Chapter 16 immune tolerance (IT)

Overview

T/B cells cannot produce specific immune effector cells and/or antibodies when exposed to a specific antigen. The phenomenon of normal response to stimulation of other tolerogens is also called "negative immune response"

and immune response complement each other, and the balance between the two is crucial to maintaining immune homeostasis

Section 1 The development of immune tolerance

1. Natural immune tolerance (congenital IT) Embryonic development, immature lymphocytes → exposure to antigen → loss of response to antigen after birth

2. Immune tolerance caused by acquired exposure to antigens (acquired, acquired IT) Mature lymphocytes → activation disorder, regulatory T cells, etc. → lose response to antigens

Antigenic factors

1. Antigen dose

Low-band tolerance: The antigen dose is too low to activate T and B cells and cannot induce immune response.

High-band tolerance: The antigen dose is too high, which may induce cell apoptosis or inhibit immune response toward regulatory T differentiation.

B cell, T cell tolerance

High-dose TI antigen - induces B cell tolerance (high-band tolerance)

High-dose TD antigen - induces B cell tolerance (high-band tolerance)

High/low dose TD antigen - T cell tolerance (low band tolerance/high band tolerance)

Compared

T cells: easier to form The amount of antigen required is smaller than that of B cells It happens quickly (peak within 241 days) Lasts long (months to years)

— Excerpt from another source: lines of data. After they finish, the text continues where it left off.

-- ==== Sys2Proof/Laws/RefBus.lean ====
section
/-! SUPPORT. What RefBus answers (spec/44_bus_environment.md R117 to R122), and the codes it uses. -/

namespace Sys2Proof.Machine

/-- The status byte RefBus shows, masked, is the code (R22, R122). -/
theorem statusCode_refBus (c : Byte) (l : BitVec 3) (h : c &&& 0x07 = 0) : statusCode ((c &&& 0xF8) ||| l.setWidth 8) = c := by
  simp only [statusCode, statusMask]
  revert c l
  decide

theorem allCodes_lowBits (c : Byte) : c ∈ allCodes → c &&& 0x07 = 0 := by
  revert c
  decide

/-- A code put in place of another is expected by no check and is not `ST_ARB_LOST`. -/
theorem mem_replacementCodes {t : StatusTable} {c : Byte} (h : c ∈ replacementCodes t) :
    c ∉ t.expected ∧ c ≠ t.arbLost ∧ c &&& 0x07 = 0 := by
  simp only [replacementCodes, List.mem_filter] at h
  have h1 := h.2
  simp [StatusTable.entries] at h1
  exact ⟨h1.1, h1.2.1, allCodes_lowBits _ h.1⟩

/-- There is always a code to put in place of another: a table has seven entries, and there are 32 codes. -/
theorem replacementCodes_pos (t : StatusTable) : 0 < (replacementCodes t).length := by
  rw [List.length_pos_iff]
  intro hf
  have hsub : allCodes ⊆ t.entries := by
    intro x hx
    simpa [replacementCodes] using (List.filter_eq_nil_iff.mp hf) x hx
  have hle := (List.subperm_of_subset (by decide : allCodes.Nodup) hsub).length_le
  have h32 : allCodes.length = 32 := by decide
  simp [StatusTable.entries, StatusTable.expected, h32] at hle

/-- A code RefBus reports for an outcome the engine does not expect is expected by no check (R120); it is not `ST_ARB_LOST` either, unless the table
made the original code that. -/
theorem unexpectedCode_spec (t : StatusTable) (c : Byte) (h8 : c &&& 0x07 = 0) (ha : c ≠ t.arbLost) :
    unexpectedCode t c ∉ t.expected ∧ unexpectedCode t c ≠ t.arbLost ∧ unexpectedCode t c &&& 0x07 = 0 := by
  unfold unexpectedCode
  split
  · have hpos : 0 < (replacementCodes t).length := replacementCodes_pos t
    have hlt := Nat.mod_lt (Config.freeIndex c.toNat) hpos
    rw [List.getElem?_eq_getElem hlt, Option.getD_some]
    exact mem_replacementCodes (List.getElem_mem hlt)
  · rename_i h
    exact ⟨by simpa using h, ha, h8⟩

/-- Every code of a table that passes the check has its low bits zero (R5). -/
theorem StatusTable.lowBits {t : StatusTable} (h : t.wellFormed = true) : ∀ c ∈ t.entries, c &&& 0x07 = 0 := by
  simp [StatusTable.wellFormed, StatusTable.lowBitsZero] at h
  simpa using h.1

/-- No expected code of a table that passes the check is `ST_ARB_LOST` (R5). -/
theorem StatusTable.expected_ne_arbLost {t : StatusTable} (h : t.wellFormed = true) : ∀ c ∈ t.expected, c ≠ t.arbLost := by
  simp [StatusTable.wellFormed, StatusTable.arbLostDistinct] at h
  simpa using h.2

/-- The address and the direction of an address-phase byte (R55, R56). -/
theorem addressByte_addr (a : Addr) (d : Direction) : (addressByte a d).extractLsb' 1 7 = a := by
  cases d <;> revert a <;> decide
theorem addressByte_write (a : Addr) : (addressByte a .write)[0] = false := by revert a; decide
theorem addressByte_read (a : Addr) : (addressByte a .read)[0] = true := by revert a; decide

@[simp] theorem refBusStore_cr (v : Byte) (ctl : ControllerRegs) : refBusStore .cr v ctl = { ctl with cr := v } := rfl
@[simp] theorem refBusStore_sr (v : Byte) (ctl : ControllerRegs) : refBusStore .sr v ctl = ctl := rfl
@[simp] theorem refBusStore_dr (v : Byte) (ctl : ControllerRegs) : refBusStore .dr v ctl = { ctl with dr := v } := rfl
@[simp] theorem refBusStore_brr (v : Byte) (ctl : ControllerRegs) : refBusStore .brr v ctl = { ctl with brr := v } := rfl
@[simp] theorem refBusStore_psr (v : Byte) (ctl : ControllerRegs) : refBusStore .psr v ctl = { ctl with psr := v } := rfl

/-- No write but one of `CR` leaves another `CR`, and none changes `sr` (R117, R125). -/
theorem refBusStore_keeps (r : Reg) (v : Byte) (ctl : ControllerRegs) :
    (refBusStore r v ctl).sr = ctl.sr ∧ (r ≠ .cr → (refBusStore r v ctl).cr = ctl.cr) := by
  cases r <;> simp

/-- RefBus with a pending outcome whose countdown has run out ends the poll at once (R122). -/
theorem Bus.answers_refBus {b : Bus} {cfg : RefBusConfig} {h : RefBusState} {s d : Byte} (hb : b.env = .refBus cfg h)
    (hp : h.pend = some ⟨s, d, 0⟩) :
    b.Answers (0x80 ||| (b.ctl.cr &&& 0x6F)) ((s &&& 0xF8) ||| cfg.srLow.setWidth 8)
      { b with ctl := { b.ctl with sr := s, dr := d }, env := .refBus cfg { h with flag := true, pend := none } } := by
  obtain ⟨ctl, env, n⟩ := b
  simp only at hb
  subst hb
  refine ⟨?_, ?_, ?_⟩
  · simp [Bus.read, RefBusState.onRead, RefBusState.poll, hp, RefBusState.crByte]
  · simp [completionFlag]
  · simp [Bus.read, RefBusState.onRead, RefBusState.poll, hp]

/-- RefBus with a pending outcome that is not yet due sees the flag clear and counts down (R122). -/
theorem Bus.busy_refBus {b : Bus} {cfg : RefBusConfig} {h : RefBusState} {s d : Byte} {n : Nat} (hb : b.env = .refBus cfg h)
    (hf : h.flag = false) (hp : h.pend = some ⟨s, d, n + 1⟩) :
    b.Busy (b.ctl.cr &&& 0x6F) { b with env := .refBus cfg { h with pend := some ⟨s, d, n⟩ } } := by
  obtain ⟨ctl, env, k⟩ := b
  simp only at hb
  subst hb
  simp [Bus.Busy, Bus.read, RefBusState.onRead, RefBusState.poll, hp, RefBusState.crByte, hf, completionFlag]

/-- A control word that leaves RefBus an outcome due at once is answered at the first poll (R118, R122). -/
theorem Bus.answers_control {b : Bus} {cfg : RefBusConfig} {h h' : RefBusState} {w s d : Byte} (hb : b.env = .refBus cfg h)
    (hact : h.control cfg w b.ctl.dr = h') (hp : h'.pend = some ⟨s, d, 0⟩) :
    (b.write .cr w).Answers (0x80 ||| (w &&& 0x6F)) ((s &&& 0xF8) ||| cfg.srLow.setWidth 8)
      { b with ctl := { b.ctl with cr := w, sr := s, dr := d }, env := .refBus cfg { h' with flag := true, pend := none } } := by
  have he : (b.write .cr w).env = .refBus cfg h' := by
    simp only [Bus.write, hb, RefBusState.onWrite, hact]
  simpa [Bus.write, hb] using Bus.answers_refBus he hp

/-- A write of any register but `CR` changes at most that register (R117). -/
theorem Bus.write_refBus {b : Bus} {cfg : RefBusConfig} {h : RefBusState} {v : Byte} (hb : b.env = .refBus cfg h) (r : Reg)
    (hr : r ≠ .cr) : b.write r v = { b with ctl := refBusStore r v b.ctl } := by
  obtain ⟨ctl, env, n⟩ := b
  simp only at hb
  subst hb
  cases r <;> first | rfl | exact (hr rfl).elim

/-- RefBus on the STOP word (R119). -/
theorem Bus.write_stop_refBus {b : Bus} {cfg : RefBusConfig} {h : RefBusState} (hb : b.env = .refBus cfg h) :
    (b.write .cr 0x94).env = .refBus cfg ({ h with flag := false, pend := none } : RefBusState).stopAction := by
  obtain ⟨ctl, env, n⟩ := b
  simp only at hb
  subst hb
  simp [Bus.write, RefBusState.onWrite, RefBusState.control]

end Sys2Proof.Machine
end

B cells: more difficult to form A large amount of antigen is required Occurs slowly (1 to 2 weeks) Lasts short (several weeks)

2. Antigen type and dosage form

Protein monomers are not easily taken up by APC and presented to T cells → T cells cannot assist B cells to produce corresponding antibodies.

Protein monomer adjuvant → easily absorbed by APC to induce normal immune response

3. Antigen immunity pathway

Tolerance level: oral > intravenous injection > intraperitoneal injection > intramuscular injection > subcutaneous and intradermal injection

Oral—separation tolerated Intestinal CD4 T cells stimulate TGE-β and IL-4 → induce B cells to produce IgA to exert local immune effects on the mucosa, Induction of regulatory T cells leads to systemic immune tolerance

4. Antigen persists Lack of APC to provide the second signal, repeated stimulation by antigens can easily lead to T cell apoptosis after activation (meaning: interval immunity)

5. Antigenic epitope characteristics (chicken egg lysozyme HEL)

The N-terminal epitope of HEL (tolerogenic epitope) → induces Treg cell activation (immune tolerance)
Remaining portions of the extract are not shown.